## Work instructions
Each line of the data below from the one holding "def State.selectChild (s" to the one holding "let s := s.setDeficits d ks", inclusive, is to be reproduced exactly; no other line belongs in the answer.

## Exercise inputs
-- ==== Sys2Proof/Machine/Sched.lean ====
section
/-!
DEFINITION. The scheduler: nodes, eligibility and deficit round robin (R275, R276), shapers and calendar wheels (R277 to
R280), the selection of a packet for a channel (R281) and for a window (R282, R283), and its commands (R291, R292).
-/

namespace Sys2Proof.Machine

/-! ## Nodes (R292) -/

/-- Keys of the node table: queues at their number, groups from 65536, channels from 131072, the root of upstream selection.
[DEDUCED, log entry 70] -/
def groupKey (g : Nat) : Nat := 65536 + g
def chanKey (c : Nat) : Nat := 131072 + c
def upRoot : Nat := 262144

def Node.attached (n : Node) : Bool := bitOf n.d0.toNat 63
def Node.twinQ (n : Node) : Bool := bitOf n.d0.toNat 62
def Node.group (n : Node) : Nat := bitsOf n.d0.toNat 55 46
def Node.level (n : Node) : Nat := bitsOf n.d0.toNat 45 43
def Node.pri (n : Node) : Nat := bitsOf n.d0.toNat 42 40
def Node.quantum (n : Node) : Nat := 64 * max 1 (bitsOf n.d0.toNat 39 28)
def Node.channel (n : Node) : Nat := bitsOf n.d0.toNat 20 14
def Node.shapeEn (n : Node) : Bool := bitOf n.d1.toNat 63
def Node.resetMode (n : Node) : Nat := bitsOf n.d1.toNat 62 61
def Node.adj (n : Node) : Int := sext 8 (bitsOf n.d1.toNat 60 53)
def Node.rate (n : Node) : Nat := max 2 (bitsOf n.d1.toNat 19 0)

/-- The credit cap in 2^-20 bytes. -/
def Node.cap (n : Node) : Int := ((256 * 2 ^ 20 * max 1 (bitsOf n.d1.toNat 51 36) : Nat) : Int)

/-- The charged length of `len` bytes at a node (R276). -/
def Node.charge (n : Node) (len : Nat) : Int := (len : Int) + n.adj

/-! ## Shapers (R277, R278) -/

/-- Whether a node's shaper counts: shapers of medium channels are ignored. [DEDUCED, log entry 70] -/
def shaperCounts (key : Nat) : Bool := !(decide (chanKey 96 ≤ key) && decide (key ≤ chanKey 119))

/-- The credit brought up to date at a tick: RATE Mb/s for 5 ns is RATE × 655.36 units of 2^-20 bytes. [DEDUCED, log entry 68] -/
def Node.touch (n : Node) (tick : Nat) : Node :=
  if !n.shapeEn then { n with touched := tick }
  else
    let grown := (((tick - n.touched) * n.rate * 65536 / 100 : Nat) : Int)
    { n with credit := min n.cap (n.credit + grown), touched := tick }

/-- The ticks for which a credit below 0 holds a node. [DEDUCED, log entry 68] -/
def Node.holdTicks (n : Node) : Nat := ((-n.credit).toNat * 1600 + (2 ^ 20 * n.rate - 1)) / (2 ^ 20 * n.rate)

/-- Place a node on a wheel while its credit is below 0, else take it off. [DEDUCED, log entry 68] -/
def State.placeNode (s : State) (key : Nat) (n : Node) : State :=
  let wheel := s.qm.wheel.filter (· != key)
  if n.shapeEn && decide (n.credit < 0) && shaperCounts key then
    let s := s.setNode key { n with held := some (s.qm.tick + n.holdTicks), coarse := decide (4096 ≤ n.holdTicks) }
    { s with qm := { s.qm with wheel := wheel ++ [key] } }
  else
    let s := s.setNode key { n with held := none, coarse := false }
    { s with qm := { s.qm with wheel := wheel } }

/-- Charge a departure of `len` bytes at a node: its credit, and its deficit where `drr`. -/
def State.chargeNode (s : State) (key len : Nat) (drr : Bool) : State :=
  let n := (s.node key).touch s.qm.tick
  let c := n.charge len
  let n := if drr then { n with deficit := n.deficit - c } else n
  if n.shapeEn && shaperCounts key then s.placeNode key { n with credit := n.credit - c * 2 ^ 20 }
  else s.setNode key n

/-- Whether a node's shaper holds it. -/
def State.heldBy (s : State) (key : Nat) : Bool := (s.node key).held.isSome && (s.node key).shapeEn && shaperCounts key

/-! ## Deficit round robin (R276) -/

/-- Turns go round: each grows a deficit by the quantum; the first child whose head fits is chosen. [DEDUCED, log entry 69] -/
def drrGo (quantum : Nat → Nat) (cost : Nat → Int) : Nat → List Nat → Tbl Int → Option (Nat × Tbl Int)
  | 0, _, _ => none
  | _ + 1, [], _ => none
  | fuel + 1, k :: ks, d =>
    let dk := Tbl.get (fun _ => 0) d k + quantum k
    let d' := Tbl.set (fun _ => 0) d k dk
    if cost k ≤ dk then some (k, d') else drrGo quantum cost fuel (ks ++ [k]) d'

/-- The child that sends next among `kids` (ascending): the one whose turn it is while its head fits, else the turns go on
to the next children. [DEDUCED, log entry 69] -/
def drrPick (quantum : Nat → Nat) (cost : Nat → Int) (kids : List Nat) (turn : Option Nat) (d : Tbl Int) : Option (Nat × Tbl Int) :=
  match turn with
  | some t =>
    if kids.contains t && decide (cost t ≤ Tbl.get (fun _ => 0) d t) then some (t, d)
    else drrGo quantum cost (300 * (kids.length + 1)) (kids.filter (fun k => decide (t < k)) ++ kids.filter (fun k => decide (k ≤ t))) d
  | none => drrGo quantum cost (300 * (kids.length + 1)) kids d

/-- The deficits of some nodes as a table. -/
def State.deficits (s : State) (keys : List Nat) : Tbl Int :=
  keys.foldl (fun d k => Tbl.set (fun _ => 0) d k (s.node k).deficit) []

/-- Write deficits back. -/
def State.setDeficits (s : State) (d : Tbl Int) (keys : List Nat) : State :=
  keys.foldl (fun s k => s.setNode k { s.node k with deficit := Tbl.get (fun _ => 0) d k }) s

/-- Select among children of a parent: the lowest LEVEL first, deficit round robin within it; the turn and the grown
deficits are recorded. `cost` is the charged length of each child's head. [DEDUCED, log entry 69] -/
def State.selectChild (s : State) (parent : Nat) (kids : List Nat) (cost : Nat → Int) : Option (Nat × State) :=
  match kids with
  | [] => none
  | k0 :: _ =>
    let lvl := kids.foldl (fun m k => min m (s.node k).level) (s.node k0).level
    let ks := kids.filter (fun k => (s.node k).level == lvl)
    let t := Tbl.get (fun _ => 0) (s.node parent).turn lvl
    match drrPick (fun k => (s.node k).quantum) cost ks (if t = 0 then none else some (t - 1)) (s.deficits ks) with
    | none => none
    | some (k, d) =>
      let s := s.setDeficits d ks
      some (k, s.setNode parent { s.node parent with turn := Tbl.set (fun _ => 0) (s.node parent).turn lvl (k + 1) })

/-- The length a queue would offer: the unsent bytes of its head. -/
def State.headLen (s : State) (q : Nat) : Nat :=
  match s.head q with
  | some p => p.rest
  | none => 0

/-- The queue a group would send from, among eligible queues `qs`. -/
def State.pickQueue (s : State) (g : Nat) (qs : List Nat) : Option (Nat × State) :=
  s.selectChild (groupKey g) (qs.filter (fun q => (s.node q).group == g)) (fun q => (s.node q).charge (s.headLen q))

/-- The groups of some queues, ascending and without repeats. -/
def State.groupsOf (s : State) (qs : List Nat) : List Nat :=
  (List.range 1024).filter (fun g => qs.any (fun q => (s.node q).group == g))

/-- Select a queue below a parent, from groups to queues, among eligible queues. A group is eligible while its shaper does
not hold it. [DEDUCED, log entry 70] -/
def State.pickBelow (s : State) (parent : Nat) (qs : List Nat) : Option (Nat × State) :=
  let gs := ((s.groupsOf qs).filter (fun g => !s.heldBy (groupKey g))).map groupKey
  let cost := fun key =>
    match s.pickQueue (key - 65536) qs with
    | some (q, _) => (s.node key).charge (s.headLen q)
    | none => 0
  match s.selectChild parent gs cost with
  | none => none
  | some (key, s) => s.pickQueue (key - 65536) qs

/-- The attached queues of the node table, ascending. -/
def State.attachedQueues (s : State) : List Nat := (s.qm.nodes.filter (fun e => decide (e.1 < 16384) && e.2.attached)).map (·.1)

/-- The channel of a queue's group. -/
def State.queueChan (s : State) (q : Nat) : Nat := (s.node (groupKey (s.node q).group)).channel

/-- After a departure a child that has emptied has its deficit set to 0 (R276). [DEDUCED, log entry 69] -/
def State.settle (s : State) (q : Nat) : State :=
  let s := if (s.queue q).joined.isEmpty then s.setNode q { s.node q with deficit := 0 } else s
  let g := (s.node q).group
  if s.attachedQueues.all (fun x => (s.node x).group != g || (s.queue x).joined.isEmpty) then
    s.setNode (groupKey g) { s.node (groupKey g) with deficit := 0 }
  else s

/-- Drop every packet that has joined a queue, each as FLUSHED; the queue has emptied (R276, R286). -/
def State.flushQueue (s : State) (q : Nat) : State :=
  (s.queue q).joined.foldl (fun s p =>
    let s := ((s.removePkt q p.pkt.id).settle q).qmDrop 7
    let v := s.queue q
    (s.setQueue q { v with drop := (v.drop + 1) % 2 ^ 48 }).departDrop p.pkt) s

/-- Charge a departure of `len` bytes from queue `q` at the queue, its group and its channel. -/
def State.chargePath (s : State) (q len : Nat) : State :=
  let g := groupKey (s.node q).group
  let c := chanKey (s.queueChan q)
  ((s.chargeNode q len true).chargeNode g len true).chargeNode c len false

/-- The packet channel `c` takes next: among its eligible queues, none of whose priority its egress stops, through its groups
(R281). It leaves its queue and is charged. [DEDUCED, log entry 70] -/
def State.selectFor (s : State) (c : Nat) (stopped : Nat → Bool) (groupOk : Nat → Bool) : Option (Pkt × State) :=
  if s.heldBy (chanKey c) then none
  else
    let qs := s.attachedQueues.filter (fun q =>
      s.queueChan q == c && !s.heldBy q && (s.head q).isSome && !stopped (s.node q).pri && groupOk (s.node q).group)
    match s.pickBelow (chanKey c) qs with
    | none => none
    | some (q, s) =>
      match s.head q with
      | none => none
      | some p =>
        let t := ((s.chargePath q p.rest).removePkt q p.pkt.id).settle q
        some ({ p.pkt with pri := (s.node q).pri }, ((t.pmcEvent 0x92 1).pmcEvent 0x92 2).pmcEvent 0x92 0x10)

/-! ## The end of a QM command (R289) -/

/-- A QM command ends. [DEDUCED, log entry 67] -/
def State.qmCmdDone (s : State) : State :=
  if s.fld R.qmCmd F.qmCmd_status ≠ 1 then s
  else
    let q := s.fld R.qmCmd F.qmCmd_index
    let s := s.pmcEvent 0x91 5
    match s.fld R.qmCmd F.qmCmd_op with
    | 0 => (s.readDesc q).setFld R.qmCmd F.qmCmd_status 0
    | 1 => (s.writeDesc q (s.reg R.qmData0)).setFld R.qmCmd F.qmCmd_status 0
    | 2 => (s.flushQueue q).setFld R.qmCmd F.qmCmd_status 0
    | _ => s.setFld R.qmCmd F.qmCmd_status 3

/-! ## The wheel (R278, R279) -/

/-- One tick: nodes whose coarse slot fires move to the fine wheel, behind those placed before; then up to BATCH nodes whose
slot has come are released in the order in which they were placed, and each one beyond that number is counted. [DEDUCED, log entry 68] -/
def State.wheelTick (s : State) : State :=
  let t := s.qm.tick + 1
  let s := { s with qm := { s.qm with tick := t } }
  let fires := fun key => (s.node key).coarse && (match (s.node key).held with | some e => e / 4096 * 4096 == t | none => false)
  let moved := s.qm.wheel.filter fires
  let s := { s with qm := { s.qm with wheel := s.qm.wheel.filter (fun k => !fires k) ++ moved } }
  let s := moved.foldl (fun s k => s.setNode k { s.node k with coarse := false }) s
  let due := s.qm.wheel.filter (fun k => !(s.node k).coarse && (match (s.node k).held with | some e => decide (e ≤ t) | none => false))
  let batch := clampN 1 64 (s.fld R.schCfg F.schCfg_batch)
  let now := due.take batch
  let late := (due.drop batch).filter (fun k => (s.node k).held == some t)
  let s := now.foldl (fun s k => s.setNode k { s.node k with held := none }) s
  let s := { s with qm := { s.qm with wheel := s.qm.wheel.filter (fun k => !now.contains k) } }
  ((s.pmcEvent 0x92 0x11 now.length).pmcEvent 0x92 0x12 late.length).count R.schWheelLate F.schWheelLate_count late.length

/-! ## Commands (R280, R291, R292) -/

def schCmdMask : Nat := 3 * 2 ^ 60 + 3 * 2 ^ 56 + (2 ^ 14 - 1) * 2 ^ 32

/-- A write of SCH.CMD. -/
def State.schCmdWrite (s : State) (v : BitVec 64) : State :=
  s.startCmd R.schCmd F.schCmd_status R.schStatus F.schStatus_cmdCollide F.schStatus_ready 3 schCmdMask v

/-- The bits of DATA0 that a node of table `t` holds, and of DATA1. -/
def schD0Mask (t : Nat) : Nat :=
  if t = 0 then 2 ^ 63 + 2 ^ 62 + 0x3FF * 2 ^ 46 + 7 * 2 ^ 43 + 7 * 2 ^ 40 + 0xFFF * 2 ^ 28
  else if t = 1 then 7 * 2 ^ 43 + 0xFFF * 2 ^ 28 + 0x7F * 2 ^ 14
  else 0
def schD1Mask : Nat := 2 ^ 63 + 3 * 2 ^ 61 + 0xFF * 2 ^ 53 + 0xFFFF * 2 ^ 36 + (2 ^ 20 - 1)

/-- Whether a channel is of the kind a queue's range requires (R260). -/
def chanKindOk (q c : Nat) : Bool :=
  if q < 0x2000 then decide (96 ≤ c) && decide (c ≤ 119)
  else if q < 0x3800 then decide (c ≤ 95)
  else if q < 0x3E00 then decide (120 ≤ c) && decide (c ≤ 126)
  else c == 127

/-- Whether a shaper change applies R280: SHAPE_EN, RATE or BURST differ. -/
def shaperChanged (a b : BitVec 64) : Bool :=
  bitOf a.toNat 63 != bitOf b.toNat 63 || bitsOf a.toNat 51 36 != bitsOf b.toNat 51 36 || bitsOf a.toNat 19 0 != bitsOf b.toNat 19 0

/-- Replace a node's words; a shaper change first brings the credit up to date at the old rate (R280). -/
def State.writeNode (s : State) (key : Nat) (d0 d1 : BitVec 64) : State :=
  let old := (s.node key).touch s.qm.tick
  let n := { old with d0 := d0, d1 := d1 }
  if !shaperChanged old.d1 d1 then s.setNode key n
  else
    match n.resetMode with
    | 1 => s.placeNode key { n with credit := 0 }
    | 2 => s.placeNode key { n with credit := min n.cap old.credit }
    | _ => s.placeNode key { n with credit := n.cap }

/-- Load SCH.DATA0 to DATA3 with a node. -/
def State.readNode (s : State) (key : Nat) : State :=
  let n := (s.node key).touch s.qm.tick
  let s := s.setNode key n
  let s := (s.setReg R.schData0 n.d0).setReg R.schData1 n.d1
  let s := s.setReg R.schData2 (BitVec.ofNat 64 (toTwos 64 n.credit))
  let e := n.held.getD 0
  let slot := if n.coarse then e / 4096 % 4096 else e % 4096
  s.setReg R.schData3 (BitVec.ofNat 64
    (if n.held.isSome then 2 ^ 63 + b2n n.coarse * 2 ^ 62 + slot else 0))

/-- The key of a node of table `t`, if the index lies within the table. -/
def schKey (t i : Nat) : Option Nat :=
  if t = 0 then some i
  else if t = 1 then (if i < 1024 then some (groupKey i) else none)
  else if t = 2 then (if i < 128 then some (chanKey i) else none)
  else none

/-- An SCH command ends. [DEDUCED, log entry 67] -/
def State.schCmdDone (s : State) : State :=
  if s.fld R.schCmd F.schCmd_status ≠ 1 then s
  else
    let t := s.fld R.schCmd F.schCmd_table
    let i := s.fld R.schCmd F.schCmd_index
    let fin := fun (s : State) (st : Nat) => (s.setFld R.schCmd F.schCmd_status st).pmcEvent 0x92 5
    match schKey t i, s.fld R.schCmd F.schCmd_op with
    | none, _ => fin s 2
    | some key, 0 => fin (s.readNode key) 0
    | some key, 1 =>
      let d0 := BitVec.ofNat 64 ((s.reg R.schData0).toNat &&& schD0Mask t)
      let d1 := BitVec.ofNat 64 ((s.reg R.schData1).toNat &&& schD1Mask)
      if t = 0 ∧ bitOf d0.toNat 63 ∧ !chanKindOk i (s.node (groupKey (bitsOf d0.toNat 55 46))).channel then fin s 4
      else if t = 1 ∧ bitsOf d0.toNat 20 14 ≠ (s.node key).channel ∧
          s.attachedQueues.any (fun q => (s.node q).group == i) then fin s 5
      else fin (s.writeNode key d0 d1) 0
    | some _, _ => fin s 2

end Sys2Proof.Machine
end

## Output for this exercise
def State.selectChild (s : State) (parent : Nat) (kids : List Nat) (cost : Nat → Int) : Option (Nat × State) :=
  match kids with
  | [] => none
  | k0 :: _ =>
    let lvl := kids.foldl (fun m k => min m (s.node k).level) (s.node k0).level
    let ks := kids.filter (fun k => (s.node k).level == lvl)
    let t := Tbl.get (fun _ => 0) (s.node parent).turn lvl
    match drrPick (fun k => (s.node k).quantum) cost ks (if t = 0 then none else some (t - 1)) (s.deficits ks) with
    | none => none
    | some (k, d) =>
      let s := s.setDeficits d ks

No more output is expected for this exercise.